The most widely used anomaly or fault location technique at present is based on a CMDB (configuration management database) relational model, which is analyzed and located by fault tree analysis. The scheme adopted has the following defects:
The supervision range and the data quality of the CMDB are required to be relied on, and the correctness of the configuration items and the association relation is maintained for a long time; after the cloud digital transformation on the enterprise, the consistency, the integrity and the correctness of the data of the huge cloud resource CMDB are all the great doubts and difficulties; at the same time, the granularity of the CMDB relationships is configured to the object level, which requires great effort, and is difficult to refine or dynamically configure to help locate the root cause of the problem and adapt to the changing application scene requirements.
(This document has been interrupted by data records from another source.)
-- ==== Sys2Proof/Machine/Ops.lean ====
section
/-! DEFINITION. The shared operations: sizes, memory, registers, the stack, taking a fault, the commit, the skip. -/

namespace Sys2Proof.Machine

/-! ### Sizes that the Variant and the parameters fix (R6) -/

/-- MEM_SIZE (R6, R37). -/
def memSizeOf (v : Variant) (p : Params) : Nat :=
  match v with
  | .chip8 => 4096
  | .schip => 4096
  | .xochip => p.xoMemSize

/-- MEM_SIZE of this machine. -/
def memSize (s : State) : Nat := memSizeOf s.variant s.params

/-- PLANE_CEILING (R6, D25). -/
def planeCeiling : Variant → Nat
  | .chip8 => 1
  | .schip => 1
  | .xochip => 4

/-- RES_CEILING (R6, D25). -/
def resCeiling : Variant → Resolution
  | .chip8 => .lores
  | .schip => .hires
  | .xochip => .hires

/-- FONT_SMALL_BASE (R6, D6). -/
def fontSmallBase : Nat := 0x000

/-- FONT_BIG_BASE (R6, D6). -/
def fontBigBase : Nat := 0x050

/-- LOAD_ADDR, where `load` writes a program (R6, R160). -/
def loadAddr : Nat := 0x200

/-! ### Memory (20_memory)

A memory is the list of the cells that differ from the power-on image, by strictly rising address. -/

/-- What an unlisted address reads as: the reset contents of MEM (R43, R157), with the fonts of Config (log 2). -/
def Memory.unlisted (a : Nat) : Byte :=
  if a < 0x050 then Config.fontSmall.toList.getD (a - fontSmallBase) 0#8
  else if a < 0x0F0 then Config.fontBig.toList.getD (a - fontBigBase) 0#8
  else 0#8

/-- The byte listed at an address. -/
def Memory.lookup : List Host.Cell → Nat → Option Byte
  | [], _ => none
  | c :: m, a => if c.1 = a then some c.2 else Memory.lookup m a

/-- Reading one byte. -/
def Memory.read (m : List Host.Cell) (a : Nat) : Byte :=
  (Memory.lookup m a).getD (Memory.unlisted a)

/-- Lists `b` at `a`, in place of what was listed there. -/
def Memory.put : List Host.Cell → Nat → Byte → List Host.Cell
  | [], a, b => [(a, b)]
  | c :: m, a, b =>
    if a < c.1 then (a, b) :: c :: m
    else if a = c.1 then (a, b) :: m
    else c :: Memory.put m a b

/-- Unlists an address. -/
def Memory.erase : List Host.Cell → Nat → List Host.Cell
  | [], _ => []
  | c :: m, a => if c.1 = a then m else c :: Memory.erase m a

/-- Writing one byte: a cell equal to the power-on image is not listed. -/
def Memory.write (m : List Host.Cell) (a : Nat) (b : Byte) : List Host.Cell :=
  if b = Memory.unlisted a then Memory.erase m a else Memory.put m a b

/-- Every listed address lies above `a`, and they rise strictly. -/
def Memory.risesFrom : Nat → List Host.Cell → Bool
  | _, [] => true
  | a, c :: m => a < c.1 && Memory.risesFrom c.1 m

/-- The listed addresses rise strictly. -/
def Memory.rises : List Host.Cell → Bool
  | [] => true
  | c :: m => Memory.risesFrom c.1 m

/-- The canonical form: strictly rising addresses, and no cell equal to what its address reads as unlisted. -/
def Memory.wf (m : List Host.Cell) : Bool :=
  Memory.rises m && m.all fun c => c.2 != Memory.unlisted c.1

/-- MEM[a], for an address below MEM_SIZE (the callers check the range first). -/
def readByte (s : State) (a : Nat) : Byte := Memory.read s.mem a

/-- MEM[a] <- b, for an address below MEM_SIZE (the callers check the range first). -/
def writeByte (s : State) (a : Nat) (b : Byte) : State :=
  { s with mem := Memory.write s.mem a b }

/-- Writes bytes at rising addresses from `a` (R48). -/
def writeRun (s : State) (a : Nat) : List Byte → State
  | [] => s
  | b :: bs => writeRun (writeByte s a b) (a + 1) bs

/-- The big-endian word at `a` (R39). -/
def readWord (s : State) (a : Nat) : Word := wordOfBytes (readByte s a) (readByte s (a + 1))

/-- CheckRange(addr, n) (R9): the lowest of the n addresses from `addr` that is not below MEM_SIZE, if any. -/
def checkRange (s : State) (addr n : Nat) : Option Nat :=
  if n = 0 ∨ addr + n ≤ memSize s then none else some (max addr (memSize s))

/-- MemRead(addr, 2) (R9): the word, or the address that faults. -/
def fetchWord (s : State) (addr : Nat) : Except Nat Word :=
  match checkRange s addr 2 with
  | some bad => .error bad
  | none => .ok (readWord s addr)

/-! ### Registers -/

/-- V[x] (R8). -/
def getV (s : State) (x : RegIdx) : Byte := s.v[x.toNat]'x.isLt

/-- V[x] <- b (R8). -/
def setV (s : State) (x : RegIdx) (b : Byte) : State := { s with v := s.v.set x.toNat b x.isLt }

/-- VF <- b (R15). -/
def setVF (s : State) (b : Byte) : State := setV s 0xF#4 b

/-- RPL[z] (R28). -/
def getRpl (s : State) (z : RegIdx) : Byte := s.rpl[z.toNat]'z.isLt

/-- RPL[z] <- b (R28). -/
def setRpl (s : State) (z : RegIdx) (b : Byte) : State := { s with rpl := s.rpl.set z.toNat b z.isLt }

/-- KEYS[k] (R30). -/
def keyDown (s : State) (k : Nibble) : Bool := s.keys.getLsbD k.toNat

/-- SP, the depth of the stack (R18). -/
def sp (s : State) : Nat := s.stack.length

/-! ### Faults (60_exceptions) -/

/-- Taking a run-time fault (R10, R147, R149): FAULT <- {kind, PC, word, addr}, and nothing else changes. `s` is the
state before the instruction, so its writes are discarded and PC stays at the instruction. -/
def raise (s : State) (kind : FaultKind) (word : Option Word) (addr : Option Nat) : State :=
  { s with fault := some { kind, pc := s.pc, word, addr } }

/-- The result of an instruction that raises AddressFault(addr) (R144). -/
def addressFault (i : Instr) (s : State) (addr : Nat) : Host.Outcome State Fault Refusal :=
  .next (raise s .addressFault (some (firstWord i)) (some addr))

/-- The result of an instruction that raises StackFault (R146). -/
def stackFault (i : Instr) (s : State) : Host.Outcome State Fault Refusal :=
  .next (raise s .stackFault (some (firstWord i)) none)

/-- The result of an instruction that the Variant does not have (R145). -/
def illegalInstruction (i : Instr) (s : State) : Host.Outcome State Fault Refusal :=
  .next (raise s .illegalInstruction (some (firstWord i)) none)

/-- An instruction of an extension: IllegalInstruction where R54 does not make it legal, else its effect. -/
def requireLegal (i : Instr) (s : State) (effect : Host.Outcome State Fault Refusal) :
    Host.Outcome State Fault Refusal :=
  if i.legalIn s.variant then effect else illegalInstruction i s

/-- CheckRange before an instruction's data accesses (R42): AddressFault, or the instruction's effect. -/
def requireRange (i : Instr) (s : State) (addr n : Nat) (effect : Host.Outcome State Fault Refusal) :
    Host.Outcome State Fault Refusal :=
  match checkRange s addr n with
  | some bad => addressFault i s bad
  | none => effect

/-! ### Program counter -/

/-- pc after the pre-increment, a + 2, unbounded (R66). -/
def nextPc (s : State) : Nat := s.pc.toNat + 2

/-- The commit (R68, R69): the writes in `s'` take effect together and PC <- pc; a final pc past 0xFFFF raises
AddressFault(pc) instead. `s` is the state before the instruction. -/
def commit (i : Instr) (s s' : State) (pc : Nat) : Host.Outcome State Fault Refusal :=
  if 0x10000 ≤ pc then addressFault i s pc else .next { s' with pc := BitVec.ofNat 16 pc }

/-- The commit of an instruction that goes on at a + 2. -/
def advance (i : Instr) (s s' : State) : Host.Outcome State Fault Refusal := commit i s s' (nextPc s)

/-- The final pc of a taken Skip() (R75): past the next instruction, 4 bytes on when that is F000 NNNN in XOCHIP. -/
def skipPc (s : State) : Nat :=
  if s.variant = .xochip ∧ nextPc s + 1 < memSize s ∧ readWord s (nextPc s) = 0xF000#16 then nextPc s + 4
  else nextPc s + 2

/-- A conditional skip: `if cond: Skip()`. -/
def skipIf (i : Instr) (s : State) (cond : Bool) : Host.Outcome State Fault Refusal :=
  commit i s s (if cond then skipPc s else nextPc s)

end Sys2Proof.Machine
end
The fault tree analysis method has some defects, and is generally used for a system with definite fault mechanism and clear fault logic relationship, because the fault state of the system is assumed to be mainly in two aspects, namely the two-state property of the event state and the certainty of the logic relationship; events in the fault tree have only two states: faults and normals, but polymorphisms such as anomalies (higher index, reduced performance, etc.) exist in actual operation and maintenance; in many complex systems there is no definite causal relationship between events, which is more suitably described in a probabilistic manner.
Disclosure of Invention
The invention aims to provide an anomaly positioning method and device for positioning technical limitation and unilateral performance of fault tree analysis positioning of CMDB relation model reasoning, which establishes influence association between resource object relation and indexes through scenerification, defines an anomaly influence range and a propagation chain, dynamically analyzes the propagation chain based on Bayesian network technology so as to solve the problem of complexity and difficulty in positioning anomalies, and further realizes the intellectualization of operation and maintenance.
In order to achieve the above purpose, the technical scheme of the invention is as follows: an anomaly locating method comprises the following steps:
step S101, determining an object and a monitoring index related to operation and maintenance;
Step S102, constructing one or more abnormal propagation chain relation models according to operation and maintenance scenerization;
step S103, acquiring multidimensional index data of the operation and maintenance object;
Step S104, preprocessing the acquired multidimensional index data, and dividing the index data into a normal data set and an abnormal data set;
step S105, analyzing by a Bayesian network technology based on one or more abnormal propagation chain relation models and data sets;
And S106, generating a cause result of the abnormal event according to the analysis result.
In an embodiment of the present invention, the step S101 includes: the method comprises the steps of determining an operation and maintenance object, determining an attribute of the operation and maintenance object, determining a monitoring index related to the operation and maintenance object, and determining an index attribute related to the monitoring index.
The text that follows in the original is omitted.